--- START ---
/-! ## The host, reset and the step -/

theorem test_writeIn : (nextOf (hosted busy (.writeIn 1 0x8000))).map State.inWin = some [(0, 0x4000), (1, 0x8000)] := by decide
theorem test_writeOut_sorted :
    (nextOf (hosted { State.reset with outWin := [(3, 7)] } (.writeOut 1 9))).map State.outWin = some [(1, 9), (3, 7)] := by decide
theorem test_readOut : (nextOf (hosted busy (.readOut 2))).map State.seen = some [.outEntry 2 0x0000C000] := by decide
/-- A read of an unwritten entry is a draw, and leaves the entry unwritten (R57). -/
theorem test_readIn_unwritten : (nextOf (hosted busy (.readIn 9))).map (fun t => (t.inWin, t.draws)) = some (busy.inWin, 1) := by
  decide
theorem test_hostIndex : refusalOf (hosted (State.resetIn shallow) (.readIn 1024)) = some (.hostIndex 1024) := by decide
theorem test_hostOverlap : refusalOf (hosted { busy with cmdPort := some 0 } (.readIn 0)) = some .hostOverlap := by decide
/-- `rst` with a command outstanding: abandoned, and every register at its reset value (R220). -/
theorem test_rst : nextOf (hosted { busy with cmdPort := some 0x1100000000000000 } .rst) = some State.reset := by decide
/-- ST1 to ST4: the response to an illegal word, and no change. -/
theorem test_illegal :
    [0x0000000000000000, 0x1300000000000000, 0xFF00000000000000, 0x3000000600000000].map (ran busy) =
      List.replicate 4 (some { busy with seen := [.response 0x0100000000000000] }) := by decide
/-- A command word, written by the host in one step, is answered in the next (R70). -/
theorem test_command_then_response :
    ((nextOf (step { State.reset with host := [.act (.command 0x3100000000000000), .wait] })).bind fun t => nextOf (step t)) =
      some { State.reset with seen := [.response 0x0000000000004000] } := by decide

/-! ## Witnesses: the hypotheses of each statement, met together -/

theorem witness_EncodedCommandDecodesToItself :
    (Instr.bxLoad 0xFF).wellFormed Build.standard = true ∧ (Instr.srLoad 1 1).wellFormed narrow = true ∧
    (Instr.oscProcess 0xFFFF 0xFFFF true).wellFormed wide = true := by decide

theorem witness_DecodedWordIsTheEncoding :
    decode narrow 0x2000000100000001 = some (.srLoad 1 1) ∧ decode wide 0x20FFFFFFFFFFFFFF = some (.srLoad 0xFFFFFFFF 0xFFFFFF) ∧
    decode Build.standard 0x40000001FFFFFFFF = some (.oscProcess 0xFFFF 0xFFFF true) := by decide

theorem witness_OpcodeMapSaysWhatDecodes :
    Build.standard.Legal ∧ narrow.Legal ∧ wide.Legal ∧
    (∃ row ∈ opcodeMap Build.standard, row.matches 0x10000000000000FF = true) ∧
    (∃ row ∈ opcodeMap wide, row.matches 0x20FFFFFFFFFFFFFF = true) :=
  ⟨legal_standard, legal_narrow, legal_wide, ⟨_, List.mem_cons_self, by decide⟩,
    ⟨⟨"sr.load", 0x2000000000000000, 0xFF00000000000000⟩, by decide, by decide⟩⟩

/-- One word a clause, with the lowest reserved bit of each field set. -/
theorem witness_ReservedBitSetIsIllegal :
    (opcField 0x1000000100000000 = 0x10 ∧ (aField 0x1000000100000000).getLsbD 0 = true) ∧
    (opcField 0x1000000000000100 = 0x10 ∧ Build.standard.w ≤ 8 ∧ (dField 0x1000000000000100).getLsbD 8 = true) ∧
    (opcField 0x1200000000000001 ∈ [0x11#8, 0x12#8, 0x21#8, 0x22#8] ∧ (dField 0x1200000000000001).getLsbD 0 = true) ∧
    (opcField 0x2001000000000000 = 0x20 ∧ Build.standard.nw ≤ 16 ∧ (aField 0x2001000000000000).getLsbD 16 = true) ∧
    (opcField 0x2000000000000100 = 0x20 ∧ Build.standard.tw ≤ 8 ∧ (dField 0x2000000000000100).getLsbD 8 = true) ∧
    (opcField 0x3000000800000000 = 0x30 ∧ (aField 0x3000000800000000).getLsbD 3 = true) ∧
    (opcField 0x3000000200010000 = 0x30 ∧ ((aField 0x3000000200010000).extractLsb' 0 3).toNat ≤ 2 ∧
      (dField 0x3000000200010000).getLsbD 16 = true) ∧
    (opcField 0x3100000800000000 = 0x31 ∧ (aField 0x3100000800000000).getLsbD 3 = true) ∧
    (opcField 0x3100000080000000 = 0x31 ∧ (dField 0x3100000080000000).getLsbD 31 = true) ∧
    (opcField 0x4000000200000000 = 0x40 ∧ (aField 0x4000000200000000).getLsbD 1 = true) := by decide

theorem witness_UnassignedWordIsIllegal :
    opcField 0x4100000000000000 ∉ [0x10#8, 0x11#8, 0x12#8, 0x20#8, 0x21#8, 0x22#8, 0x30#8, 0x31#8, 0x40#8] ∧
    (opcField 0x3000000600000000 = 0x30 ∧ 6 ≤ ((aField 0x3000000600000000).extractLsb' 0 3).toNat) ∧
    (opcField 0x3100000700000000 = 0x31 ∧ (aField 0x3100000700000000).extractLsb' 0 3 = 7) := by decide

theorem witness_ByteViewIsLittleEndian : (7 : Nat) < (byteView 8 (0x4000000000040004 : BitVec (8 * 8))).length := by decide

theorem witness_AssembledCommandIsWellFormed :
    narrow.Legal ∧ assemble narrow "sr.load" [-1, 1] = some [.srLoad 1 1] ∧ Instr.srLoad 1 1 ∈ [Instr.srLoad 1 1] :=
  ⟨legal_narrow, by decide, by decide⟩

theorem witness_PseudoInstructionsExpand :
    1 ≤ (1 : BitVec 16).toNat ∧ (1 : BitVec 16).toNat ≤ (State.resetIn narrow).build.depth := by decide

/-- Both ends of R82's ranges. -/
theorem witness_PseudoInstructionsNameTheirCommands :
    (-2 ^ 15 ≤ (-32768 : Int) ∧ (-32768 : Int) ≤ 2 ^ 16 - 1) ∧ (-2 ^ 15 ≤ (65535 : Int) ∧ (65535 : Int) ≤ 2 ^ 16 - 1) ∧
    (-2 ^ 31 ≤ (-2147483648 : Int) ∧ (-2147483648 : Int) ≤ 2 ^ 32 - 1) ∧
    (-2 ^ 31 ≤ (4294967295 : Int) ∧ (4294967295 : Int) ≤ 2 ^ 32 - 1) ∧
    "osc.finish" ∈ ["osc.setoff", "osc.init", "osc.finish"] ∧
    assemble narrow "osc.finish" [65535] = some [.oscProcess 0 0xFFFF true] := by decide

/-- Two builds that agree on the widths alone. -/
theorem witness_DecodeReadsOnlyTheWidths :
    Build.standard.w = shallow.w ∧ Build.standard.tw = shallow.tw ∧ Build.standard.nw = shallow.nw ∧ Build.standard ≠ shallow := by
  decide

theorem witness_StepRunsTheDecodedCommand :
    (busy.withFetchWord 64 0x1100000000000000).cmdPort = some 0x1100000000000000 ∧
    decode (busy.withFetchWord 64 0x1100000000000000).build 0x1100000000000000 = some .bxPull ∧
    HostWaits (busy.withFetchWord 64 0x1100000000000000) := ⟨by decide, by decide, .inr rfl⟩

theorem witness_IllegalWordIsAnsweredIllegalCommand :
    (busy.withFetchWord 64 0).cmdPort = some 0 ∧ decode (busy.withFetchWord 64 0).build 0 = none ∧
    HostWaits (busy.withFetchWord 64 0) := ⟨by decide, by decide, .inr rfl⟩

/-- The hypothesis of EachCommandGetsOneResponse, ErrorStatusChangesNothing and StatusFollowsTheCause, for each status. -/
theorem witness_runWord_answers :
    (∃ t, runWord 0x1100000000000000 busy = .next t) ∧ (∃ t, runWord 0 busy = .next t) ∧
    (∃ t, runWord 0x3000000000002000 busy = .next t) ∧ (∃ t, runWord 0x40000000000107D0 (State.resetIn shallow) = .next t) ∧
    (∃ t, runWord 0x4000000004000000 (State.resetIn shallow) = .next t) := ⟨⟨_, rfl⟩, ⟨_, rfl⟩, ⟨_, rfl⟩, ⟨_, rfl⟩, ⟨_, rfl⟩⟩

/-- Each of the two ways of EveryCommandCompletes occurs. -/
theorem witness_EveryCommandCompletes :
    (∃ t, runWord 0x4000000000020002 busy = .next t) ∧
    (decode busy.build 0x4000000000030003 = some (.oscProcess 3 3 false) ∧ busy.inWin.read 2 = none ∧
      runWord 0x4000000000030003 busy = .fault (.uninitIn 2)) := ⟨⟨_, rfl⟩, by decide, by decide, rfl⟩

/-- A locked write, then a read. -/
theorem witness_FailedCommandLeavesNoTrace :
    ∃ t u r, runWord 0x3000000000002000 busy = .next t ∧ Responds busy t r ∧ opcField r ≠ 0 ∧
      runWord 0x3100000000000000 busy = .next u := ⟨_, _, 0x0200000000000000, rfl, ⟨rfl, rfl, rfl, rfl, rfl⟩, by decide, rfl⟩

theorem witness_IdleBlockKeepsItsState :
    busy.cmdPort = none ∧ HostWaits busy ∧ HostWaits { busy with host := [.wait] } := ⟨rfl, .inl rfl, .inr rfl⟩

theorem witness_ResetGivesTheResetValues :
    ({ busy with cmdPort := some 0, host := [.act .rst, .wait] } : State).host = .act .rst :: [.wait] := rfl

theorem witness_ResetMeetsTheInvariant : Build.standard.Legal ∧ narrow.Legal ∧ wide.Legal :=
  ⟨legal_standard, legal_narrow, legal_wide⟩

/-- A state with something in every field meets the invariant, and so does the largest build's with its cursor full. -/
theorem busy_inv : busy.Inv where
  legal := legal_standard
  acc_width := by decide
  rem_le := by decide
  acc_low := by decide
  val_width := by decide
  cnt_width := by decide
  in_wf := by decide
  in_within := by decide
  out_wf := by decide
  out_within := by decide
  started_of_finished := by decide
  responses := fun _ h => absurd h List.not_mem_nil

theorem wide_inv : State.Inv { State.resetIn wide with bx := ⟨0xFFFFFFFF, 32⟩, sr := ⟨0xFFFFFFFF, 0xFFFFFF⟩ } where
  legal := legal_wide
  acc_width := by decide
  rem_le := by decide
  acc_low := by decide
  val_width := by decide
  cnt_width := by decide
  in_wf := by decide
  in_within := by decide
  out_wf := by decide
  out_within := by decide
  started_of_finished := by decide
  responses := fun _ h => absurd h List.not_mem_nil

theorem busy_withFetchWord_inv (w : Nat) : (busy.withFetchWord 64 w).Inv :=
  ⟨busy_inv.legal, busy_inv.acc_width, busy_inv.rem_le, busy_inv.acc_low, busy_inv.val_width, busy_inv.cnt_width, busy_inv.in_wf,
    busy_inv.in_within, busy_inv.out_wf, busy_inv.out_within, busy_inv.started_of_finished, busy_inv.responses⟩

/-- For StepKeepsTheInvariant and StepKeepsTheBuild: a block's turn and a host's turn. -/
theorem witness_StepKeepsTheInvariant :
    (busy.withFetchWord 64 0x4000000000020002).Inv ∧ (∃ t, step (busy.withFetchWord 64 0x4000000000020002) = .next t) ∧
    (∃ t, step { busy with host := [.act (.writeOut 65535 7)] } = .next t) :=
  ⟨busy_withFetchWord_inv _, ⟨_, rfl⟩, ⟨_, rfl⟩⟩

/-- The step that sets both flags, and one that has them set. -/
theorem witness_OnlyResetClearsTheFlags :
    (∃ t, step (State.reset.withFetchWord 64 0x4000000100010000) = .next t ∧
      t.osc.started ≠ (State.reset.withFetchWord 64 0x4000000100010000).osc.started ∧
      t.osc.finished ≠ (State.reset.withFetchWord 64 0x4000000100010000).osc.finished) ∧
    NotResetNext (State.reset.withFetchWord 64 0x4000000100010000) ∧
    busy.osc.started = true ∧ busy.osc.finished = true ∧ NotResetNext busy ∧ (∃ t, step busy = .next t) :=
  ⟨⟨_, rfl, by decide, by decide⟩, by simp [NotResetNext], rfl, rfl, by simp [NotResetNext, busy, State.reset], ⟨_, rfl⟩⟩

/-- With a configuration write outstanding. -/
theorem witness_StartedConfigurationIsFrozen :
    (busy.withFetchWord 64 0x3000000000002000).osc.started = true ∧ NotResetNext (busy.withFetchWord 64 0x3000000000002000) ∧
    ∃ t, step (busy.withFetchWord 64 0x3000000000002000) = .next t  := ⟨rfl, by simp [NotResetNext], ⟨_, rfl⟩⟩

/-- One command of each unit, in two states that agree on that unit alone. -/
theorem witness_UnitsShareNothing :
    ((∃ t, exec .bxPull busy = .next t) ∧ BlockUnit.osc ≠ unitOf .bxPull) ∧
    (busy.build = { State.reset with bx := busy.bx }.build ∧ SameUnit (unitOf .bxPull) busy { State.reset with bx := busy.bx }) ∧
    (SameUnit (unitOf .srPull) busy { State.reset with sr := busy.sr } ∧ ∃ t, exec .srPull busy = .next t) ∧
    (SameUnit (unitOf (.oscProcess 2 2 true)) busy { busy with bx := Bx.reset, sr := Sr.reset } ∧
      ∃ t, exec (.oscProcess 2 2 true) busy = .next t) :=
  ⟨⟨⟨_, rfl⟩, by decide⟩, ⟨rfl, rfl⟩, ⟨rfl, _, rfl⟩, ⟨⟨rfl, rfl, rfl⟩, _, rfl⟩⟩

theorem witness_BxLoadStartsTheSequence :
    (Build.Legal narrow ∧ (1 : BitVec 32).toNat < 2 ^ narrow.w) ∧ (Build.Legal wide ∧ (0xFFFFFFFF : BitVec 32).toNat < 2 ^ wide.w) ∧
    (opcField 0x1000000100000000 = 0x10 ∧ aField 0x1000000100000000 ≠ 0) ∧
    (opcField 0x1000000000000100 = 0x10 ∧ 2 ^ Build.standard.w ≤ (dField 0x1000000000000100).toNat) :=
  ⟨⟨legal_narrow, by decide⟩, ⟨legal_wide, by decide⟩, by decide, by decide⟩

/-- The exhausted cursor, the last bit, and the widest build. -/
theorem witness_BxPullEmitsTheTopBit :
    (State.reset.build.Legal ∧ State.reset.bx.rem = 0) ∧
    ({ State.reset with bx := ⟨0x80, 1⟩ }.build.Legal ∧ ({ State.reset with bx := ⟨0x80, 1⟩ } : State).bx.rem ≠ 0) ∧
    ((State.resetIn wide).build.Legal ∧ ({ State.resetIn wide with bx := ⟨0x80000001, 32⟩ } : State).bx.rem ≠ 0) ∧
    (opcField 0x1100000000000001 = 0x11 ∧ dField 0x1100000000000001 ≠ 0) :=
  ⟨⟨legal_standard, rfl⟩, ⟨legal_standard, by decide⟩, ⟨legal_wide, by decide⟩, by decide⟩

theorem witness_BxStatReadsTheCursor :
    (opcField 0x1200000100000000 = 0x12 ∧ aField 0x1200000100000000 ≠ 0) ∧
    (opcField 0x1200000000000001 = 0x12 ∧ dField 0x1200000000000001 ≠ 0) := by decide

/-- A sequence of pulls with a command of another unit in between. -/
theorem witness_BxPullsEmitTheBitsMsbFirst :
    Build.Legal Build.standard ∧ (0x55 : BitVec 32).toNat < 2 ^ Build.standard.w ∧
    ∃ s0, exec (.bxLoad 0x55) State.reset = .next s0 ∧
      (∀ i ∈ [Instr.bxPull, .srPull], i = .bxPull ∨ unitOf i ≠ .bx) ∧ ∃ t, runCommands ([.bxPull, .srPull] ++ [.bxPull]) s0 = some t :=
  ⟨legal_standard, by decide, _, rfl, by decide, _, rfl⟩

theorem witness_SrLoadStartsTheRun :
    ((0xFF : BitVec 32).toNat < 2 ^ Build.standard.tw ∧ (0 : BitVec 24).toNat < 2 ^ Build.standard.nw) ∧
    ((0xFFFFFFFF : BitVec 32).toNat < 2 ^ wide.tw ∧ (0xFFFFFF : BitVec 24).toNat < 2 ^ wide.nw) ∧
    (opcField 0x2001000000000000 = 0x20 ∧ 2 ^ Build.standard.nw ≤ (aField 0x2001000000000000).toNat) ∧
    (opcField 0x2000000000000100 = 0x20 ∧ 2 ^ Build.standard.tw ≤ (dField 0x2000000000000100).toNat) := by decide

theorem witness_SrPullEmitsTheSymbol :
    State.reset.sr.cnt = 0 ∧ ({ State.reset with sr := ⟨0, 1⟩ } : State).sr.cnt ≠ 0 ∧
    (opcField 0x2100000100000000 = 0x21 ∧ aField 0x2100000100000000 ≠ 0) := by decide

theorem witness_SrStatReadsTheCursor :
    (opcField 0x2200000100000000 = 0x22 ∧ aField 0x2200000100000000 ≠ 0) ∧
    (opcField 0x2200000000000001 = 0x22 ∧ dField 0x2200000000000001 ≠ 0) := by decide

/-- A run of one, pulled once and once again, and a run of none. -/
theorem witness_SrPullsEmitTheRun :
    ((1 : BitVec 32).toNat < 2 ^ Build.standard.tw ∧ (1 : BitVec 24).toNat < 2 ^ Build.standard.nw) ∧
    (∃ s0, exec (.srLoad 1 1) State.reset = .next s0 ∧ (∀ i ∈ [Instr.srPull, .bxPull], i = .srPull ∨ unitOf i ≠ .sr) ∧
      ∃ t, runCommands ([.srPull, .bxPull] ++ [.srPull]) s0 = some t) ∧
    (∃ s0, exec (.srLoad 1 0) State.reset = .next s0 ∧ ∃ t, runCommands ([] ++ [.srPull]) s0 = some t) :=
  ⟨by decide, ⟨_, rfl, by decide, _, rfl⟩, ⟨_, rfl, _, rfl⟩⟩

theorem witness_FlattenedPayloadIsTheRepeatedBits :
    Build.Legal Build.standard ∧ (∀ v ∈ [0x55#32, 0xFF#32], v.toNat < 2 ^ Build.standard.w) ∧
    (556 : BitVec 24).toNat < 2 ^ Build.standard.nw := ⟨legal_standard, by simp [Build.standard], by simp [Build.standard]⟩

/-- The lock's two sides, and one word for each of the two reserved forms; the second is a register index. -/
theorem witness_ConfigurationWritesAndTheirLock :
    configured.osc.started = false ∧ busy.osc.started = true ∧
    (opcField 0x3000000600000000 = 0x30 ∧ 6 ≤ (aField 0x3000000600000000).toNat) ∧
    (opcField 0x3000000200010000 = 0x30 ∧ (aField 0x3000000200010000).toNat ≤ 2 ∧ 2 ^ 16 ≤ (dField 0x3000000200010000).toNat) := by
  decide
--- END ---
* **THE PROBLEM**
In the entries above, please find the line with "(-2 ^ 31 ≤ (-2147483648" and the line with "(busy.withFetchWord 64 0).cmdPort", then write out exactly those two lines and every line between them, and nothing more.

* **RESPONSE AREA**
    (-2 ^ 31 ≤ (-2147483648 : Int) ∧ (-2147483648 : Int) ≤ 2 ^ 32 - 1) ∧
    (-2 ^ 31 ≤ (4294967295 : Int) ∧ (4294967295 : Int) ≤ 2 ^ 32 - 1) ∧
    "osc.finish" ∈ ["osc.setoff", "osc.init", "osc.finish"] ∧
    assemble narrow "osc.finish" [65535] = some [.oscProcess 0 0xFFFF true] := by decide

/-- Two builds that agree on the widths alone. -/
theorem witness_DecodeReadsOnlyTheWidths :
    Build.standard.w = shallow.w ∧ Build.standard.tw = shallow.tw ∧ Build.standard.nw = shallow.nw ∧ Build.standard ≠ shallow := by
  decide

theorem witness_StepRunsTheDecodedCommand :
    (busy.withFetchWord 64 0x1100000000000000).cmdPort = some 0x1100000000000000 ∧
    decode (busy.withFetchWord 64 0x1100000000000000).build 0x1100000000000000 = some .bxPull ∧
    HostWaits (busy.withFetchWord 64 0x1100000000000000) := ⟨by decide, by decide, .inr rfl⟩

theorem witness_IllegalWordIsAnsweredIllegalCommand :
    (busy.withFetchWord 64 0).cmdPort = some 0 ∧ decode (busy.withFetchWord 64 0).build 0 = none ∧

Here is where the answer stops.